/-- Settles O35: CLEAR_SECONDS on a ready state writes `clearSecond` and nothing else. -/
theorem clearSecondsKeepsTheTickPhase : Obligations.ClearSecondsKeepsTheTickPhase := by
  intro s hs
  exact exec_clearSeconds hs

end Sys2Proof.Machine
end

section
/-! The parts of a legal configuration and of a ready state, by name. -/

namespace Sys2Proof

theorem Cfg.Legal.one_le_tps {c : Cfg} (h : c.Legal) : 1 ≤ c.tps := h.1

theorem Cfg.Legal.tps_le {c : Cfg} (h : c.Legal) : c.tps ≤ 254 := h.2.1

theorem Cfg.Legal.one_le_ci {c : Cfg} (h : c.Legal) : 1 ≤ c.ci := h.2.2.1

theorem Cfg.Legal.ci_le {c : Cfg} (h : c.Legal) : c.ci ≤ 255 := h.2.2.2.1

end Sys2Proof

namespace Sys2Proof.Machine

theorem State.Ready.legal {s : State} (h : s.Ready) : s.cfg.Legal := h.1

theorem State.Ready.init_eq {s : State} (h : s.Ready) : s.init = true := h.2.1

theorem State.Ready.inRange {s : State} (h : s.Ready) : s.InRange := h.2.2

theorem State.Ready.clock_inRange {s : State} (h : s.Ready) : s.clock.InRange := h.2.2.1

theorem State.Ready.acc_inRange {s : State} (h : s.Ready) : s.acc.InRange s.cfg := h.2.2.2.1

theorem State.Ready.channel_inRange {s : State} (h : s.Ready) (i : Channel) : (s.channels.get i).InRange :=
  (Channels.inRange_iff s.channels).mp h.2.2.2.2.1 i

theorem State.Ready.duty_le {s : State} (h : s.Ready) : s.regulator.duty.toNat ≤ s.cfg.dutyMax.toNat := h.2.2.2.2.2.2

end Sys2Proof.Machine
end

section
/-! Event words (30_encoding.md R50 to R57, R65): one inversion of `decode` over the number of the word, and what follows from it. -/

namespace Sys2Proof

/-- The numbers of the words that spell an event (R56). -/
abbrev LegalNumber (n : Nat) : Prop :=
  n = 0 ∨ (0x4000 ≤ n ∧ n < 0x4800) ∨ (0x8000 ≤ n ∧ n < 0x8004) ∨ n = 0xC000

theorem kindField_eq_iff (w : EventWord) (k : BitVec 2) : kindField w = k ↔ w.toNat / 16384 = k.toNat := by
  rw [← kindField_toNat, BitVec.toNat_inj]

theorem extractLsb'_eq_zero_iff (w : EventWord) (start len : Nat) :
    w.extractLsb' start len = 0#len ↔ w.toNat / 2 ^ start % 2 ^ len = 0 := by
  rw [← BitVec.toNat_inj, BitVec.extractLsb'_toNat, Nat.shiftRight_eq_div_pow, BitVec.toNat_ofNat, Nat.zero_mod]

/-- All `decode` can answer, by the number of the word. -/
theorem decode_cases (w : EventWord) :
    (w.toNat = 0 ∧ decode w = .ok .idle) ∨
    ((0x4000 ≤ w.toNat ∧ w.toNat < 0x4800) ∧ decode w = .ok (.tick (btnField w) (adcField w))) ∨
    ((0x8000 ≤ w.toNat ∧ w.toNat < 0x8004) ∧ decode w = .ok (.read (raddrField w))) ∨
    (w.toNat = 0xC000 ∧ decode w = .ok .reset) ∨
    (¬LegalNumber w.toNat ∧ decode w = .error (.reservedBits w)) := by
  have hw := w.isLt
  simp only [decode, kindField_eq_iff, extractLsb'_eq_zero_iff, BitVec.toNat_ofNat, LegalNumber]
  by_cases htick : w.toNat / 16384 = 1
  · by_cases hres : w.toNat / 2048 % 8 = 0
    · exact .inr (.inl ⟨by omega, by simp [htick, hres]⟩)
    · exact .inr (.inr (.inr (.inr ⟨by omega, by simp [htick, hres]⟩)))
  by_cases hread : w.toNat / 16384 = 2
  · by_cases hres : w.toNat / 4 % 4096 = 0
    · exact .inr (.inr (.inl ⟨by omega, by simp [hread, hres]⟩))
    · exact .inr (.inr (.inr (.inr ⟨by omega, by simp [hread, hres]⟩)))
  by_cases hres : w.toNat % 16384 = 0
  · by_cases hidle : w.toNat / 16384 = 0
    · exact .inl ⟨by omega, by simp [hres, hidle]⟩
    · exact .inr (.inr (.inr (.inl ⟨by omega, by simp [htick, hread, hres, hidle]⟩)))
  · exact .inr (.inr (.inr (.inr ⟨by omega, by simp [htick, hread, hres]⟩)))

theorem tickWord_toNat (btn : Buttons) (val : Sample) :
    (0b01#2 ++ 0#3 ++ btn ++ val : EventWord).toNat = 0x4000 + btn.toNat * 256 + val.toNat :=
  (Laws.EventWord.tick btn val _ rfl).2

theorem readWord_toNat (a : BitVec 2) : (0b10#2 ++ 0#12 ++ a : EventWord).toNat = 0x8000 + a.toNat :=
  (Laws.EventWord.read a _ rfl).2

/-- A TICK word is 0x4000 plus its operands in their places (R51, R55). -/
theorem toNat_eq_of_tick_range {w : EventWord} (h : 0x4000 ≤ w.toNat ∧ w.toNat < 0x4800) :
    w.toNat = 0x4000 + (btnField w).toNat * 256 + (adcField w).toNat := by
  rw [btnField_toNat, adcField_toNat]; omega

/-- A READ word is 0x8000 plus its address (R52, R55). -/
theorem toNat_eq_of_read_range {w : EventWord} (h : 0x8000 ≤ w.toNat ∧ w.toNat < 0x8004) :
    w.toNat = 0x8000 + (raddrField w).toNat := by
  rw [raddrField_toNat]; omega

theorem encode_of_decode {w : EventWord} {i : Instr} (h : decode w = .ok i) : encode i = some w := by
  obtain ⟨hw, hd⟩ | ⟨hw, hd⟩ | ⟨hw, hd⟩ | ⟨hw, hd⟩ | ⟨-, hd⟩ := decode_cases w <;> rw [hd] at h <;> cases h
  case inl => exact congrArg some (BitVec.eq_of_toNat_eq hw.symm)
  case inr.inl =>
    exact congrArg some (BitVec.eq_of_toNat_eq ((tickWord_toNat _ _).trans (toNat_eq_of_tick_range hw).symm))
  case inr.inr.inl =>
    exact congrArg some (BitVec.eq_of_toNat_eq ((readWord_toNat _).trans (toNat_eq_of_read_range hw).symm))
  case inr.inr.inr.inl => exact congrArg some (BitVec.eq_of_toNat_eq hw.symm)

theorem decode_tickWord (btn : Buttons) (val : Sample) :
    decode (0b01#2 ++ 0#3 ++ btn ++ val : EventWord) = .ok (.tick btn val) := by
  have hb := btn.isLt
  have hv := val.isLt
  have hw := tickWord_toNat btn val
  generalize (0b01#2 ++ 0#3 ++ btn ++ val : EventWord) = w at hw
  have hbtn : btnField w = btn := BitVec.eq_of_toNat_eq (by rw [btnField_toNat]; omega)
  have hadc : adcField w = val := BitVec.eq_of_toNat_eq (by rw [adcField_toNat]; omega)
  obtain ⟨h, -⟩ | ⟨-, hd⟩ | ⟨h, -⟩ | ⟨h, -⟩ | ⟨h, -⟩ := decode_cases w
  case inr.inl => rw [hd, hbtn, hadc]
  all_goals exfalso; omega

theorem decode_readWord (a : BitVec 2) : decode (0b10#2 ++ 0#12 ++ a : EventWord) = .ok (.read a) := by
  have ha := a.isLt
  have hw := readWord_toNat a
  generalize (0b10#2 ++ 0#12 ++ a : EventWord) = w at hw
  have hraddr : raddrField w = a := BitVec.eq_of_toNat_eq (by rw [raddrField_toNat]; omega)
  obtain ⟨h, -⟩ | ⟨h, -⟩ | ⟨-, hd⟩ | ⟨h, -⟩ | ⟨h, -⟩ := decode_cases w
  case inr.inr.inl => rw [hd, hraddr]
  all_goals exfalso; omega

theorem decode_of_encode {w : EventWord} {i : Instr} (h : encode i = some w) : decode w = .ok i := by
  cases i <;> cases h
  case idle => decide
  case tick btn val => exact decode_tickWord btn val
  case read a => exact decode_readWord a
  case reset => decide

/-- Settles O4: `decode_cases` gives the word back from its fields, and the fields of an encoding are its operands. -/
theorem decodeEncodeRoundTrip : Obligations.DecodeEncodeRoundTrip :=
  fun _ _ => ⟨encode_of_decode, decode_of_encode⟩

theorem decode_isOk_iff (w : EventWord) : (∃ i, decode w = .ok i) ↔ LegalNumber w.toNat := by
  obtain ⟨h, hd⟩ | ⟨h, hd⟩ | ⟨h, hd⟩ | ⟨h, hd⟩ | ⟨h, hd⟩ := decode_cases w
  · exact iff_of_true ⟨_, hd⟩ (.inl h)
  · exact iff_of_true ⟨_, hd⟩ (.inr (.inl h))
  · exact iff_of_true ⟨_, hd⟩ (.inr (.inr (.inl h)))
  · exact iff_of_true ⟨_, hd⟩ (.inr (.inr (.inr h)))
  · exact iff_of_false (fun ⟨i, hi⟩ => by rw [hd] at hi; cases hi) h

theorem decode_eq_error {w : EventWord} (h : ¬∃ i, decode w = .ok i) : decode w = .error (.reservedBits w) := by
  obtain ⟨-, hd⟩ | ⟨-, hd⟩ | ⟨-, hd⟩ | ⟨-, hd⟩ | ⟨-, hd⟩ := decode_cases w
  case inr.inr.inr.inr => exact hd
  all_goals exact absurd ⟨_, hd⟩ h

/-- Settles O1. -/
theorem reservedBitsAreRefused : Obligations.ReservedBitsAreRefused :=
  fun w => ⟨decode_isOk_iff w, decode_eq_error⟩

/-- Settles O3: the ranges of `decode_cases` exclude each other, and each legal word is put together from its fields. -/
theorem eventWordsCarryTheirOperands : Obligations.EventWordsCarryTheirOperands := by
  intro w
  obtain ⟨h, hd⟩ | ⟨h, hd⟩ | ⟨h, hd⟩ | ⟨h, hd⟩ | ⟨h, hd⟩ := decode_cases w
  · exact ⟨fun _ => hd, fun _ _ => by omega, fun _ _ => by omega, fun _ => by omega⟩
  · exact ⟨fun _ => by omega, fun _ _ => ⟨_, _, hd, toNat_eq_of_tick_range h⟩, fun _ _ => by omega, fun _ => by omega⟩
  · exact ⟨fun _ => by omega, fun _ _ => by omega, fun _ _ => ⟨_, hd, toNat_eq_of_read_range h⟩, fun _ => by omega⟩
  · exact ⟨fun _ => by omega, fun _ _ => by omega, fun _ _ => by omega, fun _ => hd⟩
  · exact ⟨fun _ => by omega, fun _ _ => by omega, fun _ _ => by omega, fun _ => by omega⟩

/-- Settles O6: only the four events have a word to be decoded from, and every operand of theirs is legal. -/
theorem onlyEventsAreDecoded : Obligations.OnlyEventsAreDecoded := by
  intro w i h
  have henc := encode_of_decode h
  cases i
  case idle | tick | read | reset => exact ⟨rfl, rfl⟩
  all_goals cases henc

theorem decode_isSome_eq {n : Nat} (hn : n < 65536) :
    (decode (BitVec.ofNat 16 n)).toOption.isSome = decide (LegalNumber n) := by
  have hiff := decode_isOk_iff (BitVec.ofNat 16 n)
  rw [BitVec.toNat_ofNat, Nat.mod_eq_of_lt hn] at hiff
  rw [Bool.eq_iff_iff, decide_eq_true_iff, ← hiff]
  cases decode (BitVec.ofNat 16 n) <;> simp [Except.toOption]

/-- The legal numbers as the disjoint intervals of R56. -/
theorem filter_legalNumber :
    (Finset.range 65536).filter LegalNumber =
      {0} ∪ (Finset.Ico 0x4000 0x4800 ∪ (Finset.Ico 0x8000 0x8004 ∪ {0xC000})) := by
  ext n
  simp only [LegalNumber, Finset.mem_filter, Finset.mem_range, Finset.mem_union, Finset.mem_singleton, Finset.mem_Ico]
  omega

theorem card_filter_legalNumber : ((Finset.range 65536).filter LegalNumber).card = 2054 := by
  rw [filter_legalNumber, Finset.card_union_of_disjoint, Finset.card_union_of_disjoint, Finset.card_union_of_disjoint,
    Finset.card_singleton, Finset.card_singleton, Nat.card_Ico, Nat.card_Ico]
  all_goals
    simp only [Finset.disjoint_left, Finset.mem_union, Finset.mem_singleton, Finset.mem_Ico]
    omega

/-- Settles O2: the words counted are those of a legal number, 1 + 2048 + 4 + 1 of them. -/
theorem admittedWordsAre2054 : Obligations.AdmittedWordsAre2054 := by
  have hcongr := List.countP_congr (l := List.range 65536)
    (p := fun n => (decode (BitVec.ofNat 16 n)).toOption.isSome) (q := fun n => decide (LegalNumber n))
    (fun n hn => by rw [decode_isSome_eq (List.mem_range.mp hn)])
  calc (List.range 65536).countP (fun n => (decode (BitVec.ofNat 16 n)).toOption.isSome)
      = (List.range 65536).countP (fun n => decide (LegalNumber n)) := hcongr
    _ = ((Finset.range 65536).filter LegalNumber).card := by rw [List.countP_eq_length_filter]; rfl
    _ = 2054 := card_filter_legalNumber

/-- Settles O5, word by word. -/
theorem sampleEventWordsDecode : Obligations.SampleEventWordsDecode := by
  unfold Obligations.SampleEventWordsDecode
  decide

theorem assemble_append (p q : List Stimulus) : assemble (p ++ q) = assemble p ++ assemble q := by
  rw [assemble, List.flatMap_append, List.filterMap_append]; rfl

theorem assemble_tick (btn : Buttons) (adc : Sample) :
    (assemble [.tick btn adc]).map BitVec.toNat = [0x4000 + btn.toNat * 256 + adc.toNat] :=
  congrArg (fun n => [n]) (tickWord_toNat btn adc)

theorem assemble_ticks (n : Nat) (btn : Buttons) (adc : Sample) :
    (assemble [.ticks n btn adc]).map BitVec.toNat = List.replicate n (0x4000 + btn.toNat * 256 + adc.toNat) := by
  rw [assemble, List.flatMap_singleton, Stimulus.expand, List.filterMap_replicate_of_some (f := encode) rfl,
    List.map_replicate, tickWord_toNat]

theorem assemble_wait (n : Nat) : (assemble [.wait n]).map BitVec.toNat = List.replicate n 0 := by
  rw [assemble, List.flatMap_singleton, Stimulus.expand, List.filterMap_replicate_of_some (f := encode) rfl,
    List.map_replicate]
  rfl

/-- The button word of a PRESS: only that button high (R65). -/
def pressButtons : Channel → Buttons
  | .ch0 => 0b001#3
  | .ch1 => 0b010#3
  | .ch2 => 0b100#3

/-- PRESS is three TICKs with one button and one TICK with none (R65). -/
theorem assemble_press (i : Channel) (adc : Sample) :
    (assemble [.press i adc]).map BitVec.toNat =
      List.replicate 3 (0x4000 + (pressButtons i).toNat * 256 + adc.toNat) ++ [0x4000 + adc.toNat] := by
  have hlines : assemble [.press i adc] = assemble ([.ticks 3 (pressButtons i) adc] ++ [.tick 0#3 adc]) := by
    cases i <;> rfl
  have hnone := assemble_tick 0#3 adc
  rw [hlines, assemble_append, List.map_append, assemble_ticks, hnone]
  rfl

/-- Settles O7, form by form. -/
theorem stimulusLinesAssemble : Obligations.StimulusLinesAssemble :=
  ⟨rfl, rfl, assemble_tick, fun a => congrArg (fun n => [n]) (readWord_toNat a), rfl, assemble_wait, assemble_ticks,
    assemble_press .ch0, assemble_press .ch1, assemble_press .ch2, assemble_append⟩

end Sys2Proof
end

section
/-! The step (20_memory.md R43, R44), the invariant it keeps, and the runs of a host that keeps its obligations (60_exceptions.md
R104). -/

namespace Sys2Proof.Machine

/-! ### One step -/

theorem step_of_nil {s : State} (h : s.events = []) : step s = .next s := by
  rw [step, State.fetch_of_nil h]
───
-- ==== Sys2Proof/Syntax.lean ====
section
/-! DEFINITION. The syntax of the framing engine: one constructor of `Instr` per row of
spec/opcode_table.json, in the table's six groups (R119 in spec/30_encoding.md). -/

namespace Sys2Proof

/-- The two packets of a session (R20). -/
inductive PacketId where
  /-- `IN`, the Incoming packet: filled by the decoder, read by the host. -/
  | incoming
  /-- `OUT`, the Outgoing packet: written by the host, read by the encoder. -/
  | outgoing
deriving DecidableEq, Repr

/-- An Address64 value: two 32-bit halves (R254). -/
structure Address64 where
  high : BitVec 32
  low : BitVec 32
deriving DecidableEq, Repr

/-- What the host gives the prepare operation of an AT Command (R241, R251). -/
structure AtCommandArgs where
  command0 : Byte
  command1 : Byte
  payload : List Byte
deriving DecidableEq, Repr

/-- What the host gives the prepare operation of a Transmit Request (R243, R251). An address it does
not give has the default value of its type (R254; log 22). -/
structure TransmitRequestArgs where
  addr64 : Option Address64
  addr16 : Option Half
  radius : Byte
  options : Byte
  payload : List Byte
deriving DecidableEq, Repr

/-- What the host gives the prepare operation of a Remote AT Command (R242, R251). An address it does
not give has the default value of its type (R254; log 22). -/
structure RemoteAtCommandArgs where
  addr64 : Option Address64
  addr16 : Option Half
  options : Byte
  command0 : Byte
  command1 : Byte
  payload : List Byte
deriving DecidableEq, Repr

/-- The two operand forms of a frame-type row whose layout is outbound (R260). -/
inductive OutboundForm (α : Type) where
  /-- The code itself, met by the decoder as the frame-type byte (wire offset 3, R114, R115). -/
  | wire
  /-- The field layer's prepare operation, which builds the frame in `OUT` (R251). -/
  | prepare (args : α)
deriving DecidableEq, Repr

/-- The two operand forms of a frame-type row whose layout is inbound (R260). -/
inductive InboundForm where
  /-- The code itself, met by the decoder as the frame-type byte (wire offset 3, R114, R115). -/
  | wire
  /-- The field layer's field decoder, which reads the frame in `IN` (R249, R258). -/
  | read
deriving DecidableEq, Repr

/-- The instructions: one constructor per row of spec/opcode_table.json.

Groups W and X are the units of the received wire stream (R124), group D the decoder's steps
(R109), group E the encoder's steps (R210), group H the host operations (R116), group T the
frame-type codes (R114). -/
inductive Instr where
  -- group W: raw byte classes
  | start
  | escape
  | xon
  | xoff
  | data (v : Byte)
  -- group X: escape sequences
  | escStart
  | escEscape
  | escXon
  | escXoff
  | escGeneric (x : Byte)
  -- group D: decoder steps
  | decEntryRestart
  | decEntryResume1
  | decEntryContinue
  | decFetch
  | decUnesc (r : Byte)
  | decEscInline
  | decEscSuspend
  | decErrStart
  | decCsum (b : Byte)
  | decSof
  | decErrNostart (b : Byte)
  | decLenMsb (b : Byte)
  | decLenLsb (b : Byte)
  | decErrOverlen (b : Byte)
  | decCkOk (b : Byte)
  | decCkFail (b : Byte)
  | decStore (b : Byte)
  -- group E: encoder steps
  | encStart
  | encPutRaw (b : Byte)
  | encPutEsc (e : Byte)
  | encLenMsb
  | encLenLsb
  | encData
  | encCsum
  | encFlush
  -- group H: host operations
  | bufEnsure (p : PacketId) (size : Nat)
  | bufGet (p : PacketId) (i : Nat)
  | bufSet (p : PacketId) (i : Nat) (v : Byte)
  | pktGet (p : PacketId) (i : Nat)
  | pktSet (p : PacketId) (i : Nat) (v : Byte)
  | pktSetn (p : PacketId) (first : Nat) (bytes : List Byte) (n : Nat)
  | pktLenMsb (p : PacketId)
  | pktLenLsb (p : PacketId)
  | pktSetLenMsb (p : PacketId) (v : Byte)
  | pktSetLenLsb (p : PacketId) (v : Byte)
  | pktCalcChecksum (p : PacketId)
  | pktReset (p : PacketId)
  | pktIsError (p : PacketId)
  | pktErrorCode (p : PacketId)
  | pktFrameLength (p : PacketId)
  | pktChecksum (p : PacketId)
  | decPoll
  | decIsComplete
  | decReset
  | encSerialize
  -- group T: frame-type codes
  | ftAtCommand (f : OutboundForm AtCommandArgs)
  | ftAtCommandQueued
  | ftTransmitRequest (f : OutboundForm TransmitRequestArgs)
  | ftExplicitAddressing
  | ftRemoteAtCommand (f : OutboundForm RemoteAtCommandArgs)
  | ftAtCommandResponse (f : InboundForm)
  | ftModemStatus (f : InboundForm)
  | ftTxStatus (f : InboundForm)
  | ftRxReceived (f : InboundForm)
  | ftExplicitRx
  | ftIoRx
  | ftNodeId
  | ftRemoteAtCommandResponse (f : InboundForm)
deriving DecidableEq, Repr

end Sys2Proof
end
───
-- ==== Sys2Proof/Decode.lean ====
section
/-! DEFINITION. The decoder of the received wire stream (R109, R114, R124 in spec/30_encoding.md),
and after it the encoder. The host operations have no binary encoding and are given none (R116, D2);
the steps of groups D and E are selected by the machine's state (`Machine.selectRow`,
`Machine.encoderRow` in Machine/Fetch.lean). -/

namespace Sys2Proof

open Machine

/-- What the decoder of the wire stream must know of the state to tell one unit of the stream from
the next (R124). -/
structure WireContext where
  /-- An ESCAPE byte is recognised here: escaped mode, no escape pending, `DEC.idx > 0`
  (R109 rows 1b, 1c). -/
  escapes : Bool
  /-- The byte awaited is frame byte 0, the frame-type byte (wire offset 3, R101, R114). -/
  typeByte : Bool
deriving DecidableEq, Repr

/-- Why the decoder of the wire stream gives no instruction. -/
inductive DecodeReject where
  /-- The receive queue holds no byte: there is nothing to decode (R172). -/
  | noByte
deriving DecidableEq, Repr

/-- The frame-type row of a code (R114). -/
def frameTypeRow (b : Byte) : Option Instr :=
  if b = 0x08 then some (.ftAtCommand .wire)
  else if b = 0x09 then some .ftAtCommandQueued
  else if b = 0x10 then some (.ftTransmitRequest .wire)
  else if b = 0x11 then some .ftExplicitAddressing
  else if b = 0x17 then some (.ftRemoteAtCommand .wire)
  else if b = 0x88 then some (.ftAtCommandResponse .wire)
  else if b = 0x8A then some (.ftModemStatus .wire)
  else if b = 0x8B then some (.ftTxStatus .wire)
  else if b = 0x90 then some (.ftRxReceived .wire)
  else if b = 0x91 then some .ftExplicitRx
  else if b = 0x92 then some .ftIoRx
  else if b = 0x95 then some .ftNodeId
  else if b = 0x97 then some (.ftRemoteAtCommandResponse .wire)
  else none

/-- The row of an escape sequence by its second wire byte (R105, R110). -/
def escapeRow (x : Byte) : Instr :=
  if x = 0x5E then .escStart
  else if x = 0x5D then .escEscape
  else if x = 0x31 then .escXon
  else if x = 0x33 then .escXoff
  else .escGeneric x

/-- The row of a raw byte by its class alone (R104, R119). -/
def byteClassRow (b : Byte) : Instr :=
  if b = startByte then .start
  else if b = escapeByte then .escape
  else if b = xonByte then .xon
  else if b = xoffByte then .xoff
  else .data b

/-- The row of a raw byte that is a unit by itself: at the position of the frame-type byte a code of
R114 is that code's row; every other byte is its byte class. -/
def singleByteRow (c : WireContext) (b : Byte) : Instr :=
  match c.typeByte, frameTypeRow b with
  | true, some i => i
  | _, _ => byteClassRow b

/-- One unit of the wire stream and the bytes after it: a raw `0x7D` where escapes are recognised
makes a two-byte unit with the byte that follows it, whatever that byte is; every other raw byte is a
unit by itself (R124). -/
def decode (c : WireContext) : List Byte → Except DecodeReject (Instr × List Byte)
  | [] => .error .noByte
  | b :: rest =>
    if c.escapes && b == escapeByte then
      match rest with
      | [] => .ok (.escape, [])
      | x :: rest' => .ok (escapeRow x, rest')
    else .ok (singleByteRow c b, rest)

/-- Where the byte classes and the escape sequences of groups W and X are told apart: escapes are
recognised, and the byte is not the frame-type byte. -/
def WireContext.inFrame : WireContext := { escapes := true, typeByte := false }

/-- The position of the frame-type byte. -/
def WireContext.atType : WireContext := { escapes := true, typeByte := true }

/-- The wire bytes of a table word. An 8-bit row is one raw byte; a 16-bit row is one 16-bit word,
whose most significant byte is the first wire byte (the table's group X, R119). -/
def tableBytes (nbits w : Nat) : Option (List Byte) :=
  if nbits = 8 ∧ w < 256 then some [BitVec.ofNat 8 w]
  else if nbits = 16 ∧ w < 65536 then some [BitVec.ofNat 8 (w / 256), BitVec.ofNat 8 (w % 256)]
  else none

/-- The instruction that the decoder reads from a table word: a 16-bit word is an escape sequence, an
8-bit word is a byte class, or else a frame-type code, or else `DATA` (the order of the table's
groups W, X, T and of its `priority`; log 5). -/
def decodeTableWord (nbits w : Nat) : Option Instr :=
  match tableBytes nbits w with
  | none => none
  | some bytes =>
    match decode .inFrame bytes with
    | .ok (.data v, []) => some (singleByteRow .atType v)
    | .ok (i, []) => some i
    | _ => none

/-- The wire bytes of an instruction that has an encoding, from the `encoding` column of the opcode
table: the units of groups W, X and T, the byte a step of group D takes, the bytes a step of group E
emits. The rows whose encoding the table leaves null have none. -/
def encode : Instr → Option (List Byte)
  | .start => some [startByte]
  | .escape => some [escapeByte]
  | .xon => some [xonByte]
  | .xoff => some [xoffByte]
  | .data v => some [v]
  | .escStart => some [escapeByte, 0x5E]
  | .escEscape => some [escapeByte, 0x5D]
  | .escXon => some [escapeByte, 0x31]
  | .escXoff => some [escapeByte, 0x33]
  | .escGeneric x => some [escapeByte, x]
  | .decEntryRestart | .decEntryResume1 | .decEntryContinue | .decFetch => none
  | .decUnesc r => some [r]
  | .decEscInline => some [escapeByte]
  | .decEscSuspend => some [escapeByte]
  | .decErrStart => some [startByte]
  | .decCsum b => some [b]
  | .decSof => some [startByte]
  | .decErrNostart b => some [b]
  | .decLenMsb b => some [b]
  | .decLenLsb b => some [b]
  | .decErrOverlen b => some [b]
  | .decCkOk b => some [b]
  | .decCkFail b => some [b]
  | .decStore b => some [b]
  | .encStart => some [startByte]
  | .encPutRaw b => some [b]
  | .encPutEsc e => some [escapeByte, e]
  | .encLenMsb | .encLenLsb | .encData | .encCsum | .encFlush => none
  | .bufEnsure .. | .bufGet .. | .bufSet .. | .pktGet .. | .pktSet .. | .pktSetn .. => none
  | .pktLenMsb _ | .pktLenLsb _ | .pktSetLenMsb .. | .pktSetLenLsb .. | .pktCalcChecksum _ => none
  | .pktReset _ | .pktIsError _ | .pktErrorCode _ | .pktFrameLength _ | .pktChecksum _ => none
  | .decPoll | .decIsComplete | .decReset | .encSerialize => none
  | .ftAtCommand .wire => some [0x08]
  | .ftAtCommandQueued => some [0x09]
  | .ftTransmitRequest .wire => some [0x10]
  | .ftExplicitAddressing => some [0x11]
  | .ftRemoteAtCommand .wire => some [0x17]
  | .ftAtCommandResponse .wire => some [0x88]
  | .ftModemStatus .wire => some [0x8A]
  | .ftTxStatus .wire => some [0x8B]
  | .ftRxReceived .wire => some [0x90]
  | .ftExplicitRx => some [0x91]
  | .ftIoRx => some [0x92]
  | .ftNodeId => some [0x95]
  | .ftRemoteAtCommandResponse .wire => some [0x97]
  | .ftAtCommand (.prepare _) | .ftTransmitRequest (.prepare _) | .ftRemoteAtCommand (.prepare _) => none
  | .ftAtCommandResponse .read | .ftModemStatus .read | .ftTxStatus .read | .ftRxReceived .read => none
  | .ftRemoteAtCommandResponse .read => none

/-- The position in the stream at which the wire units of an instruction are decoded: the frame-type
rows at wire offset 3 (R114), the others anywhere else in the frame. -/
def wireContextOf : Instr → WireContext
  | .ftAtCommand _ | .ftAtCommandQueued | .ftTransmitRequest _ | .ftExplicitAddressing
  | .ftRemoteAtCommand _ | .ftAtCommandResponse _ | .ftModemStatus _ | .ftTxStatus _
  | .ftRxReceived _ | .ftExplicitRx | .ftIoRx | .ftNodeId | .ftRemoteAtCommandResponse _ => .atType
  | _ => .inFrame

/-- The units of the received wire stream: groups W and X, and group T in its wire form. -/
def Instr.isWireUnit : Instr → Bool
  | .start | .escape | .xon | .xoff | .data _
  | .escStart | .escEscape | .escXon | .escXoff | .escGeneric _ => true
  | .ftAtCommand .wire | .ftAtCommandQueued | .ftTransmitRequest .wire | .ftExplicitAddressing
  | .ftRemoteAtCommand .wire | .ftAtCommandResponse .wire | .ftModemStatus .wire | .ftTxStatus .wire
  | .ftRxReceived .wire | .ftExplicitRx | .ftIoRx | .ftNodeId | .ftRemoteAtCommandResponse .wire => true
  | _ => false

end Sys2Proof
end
───
Required action.
In the data above, find the line that contains "the stream from" and the line that contains "(R104, R119). -/". Repeat exactly those lines and every line between them, and only those.

Result below.
/-- What the decoder of the wire stream must know of the state to tell one unit of the stream from
the next (R124). -/
structure WireContext where
  /-- An ESCAPE byte is recognised here: escaped mode, no escape pending, `DEC.idx > 0`
  (R109 rows 1b, 1c). -/
  escapes : Bool
  /-- The byte awaited is frame byte 0, the frame-type byte (wire offset 3, R101, R114). -/
  typeByte : Bool
deriving DecidableEq, Repr

/-- Why the decoder of the wire stream gives no instruction. -/
inductive DecodeReject where
  /-- The receive queue holds no byte: there is nothing to decode (R172). -/
  | noByte
deriving DecidableEq, Repr

/-- The frame-type row of a code (R114). -/
def frameTypeRow (b : Byte) : Option Instr :=
  if b = 0x08 then some (.ftAtCommand .wire)
  else if b = 0x09 then some .ftAtCommandQueued
  else if b = 0x10 then some (.ftTransmitRequest .wire)
  else if b = 0x11 then some .ftExplicitAddressing
  else if b = 0x17 then some (.ftRemoteAtCommand .wire)
  else if b = 0x88 then some (.ftAtCommandResponse .wire)
  else if b = 0x8A then some (.ftModemStatus .wire)
  else if b = 0x8B then some (.ftTxStatus .wire)
  else if b = 0x90 then some (.ftRxReceived .wire)
  else if b = 0x91 then some .ftExplicitRx
  else if b = 0x92 then some .ftIoRx
  else if b = 0x95 then some .ftNodeId
  else if b = 0x97 then some (.ftRemoteAtCommandResponse .wire)
  else none

/-- The row of an escape sequence by its second wire byte (R105, R110). -/
def escapeRow (x : Byte) : Instr :=
  if x = 0x5E then .escStart
  else if x = 0x5D then .escEscape
  else if x = 0x31 then .escXon
  else if x = 0x33 then .escXoff
  else .escGeneric x

/-- The row of a raw byte by its class alone (R104, R119). -/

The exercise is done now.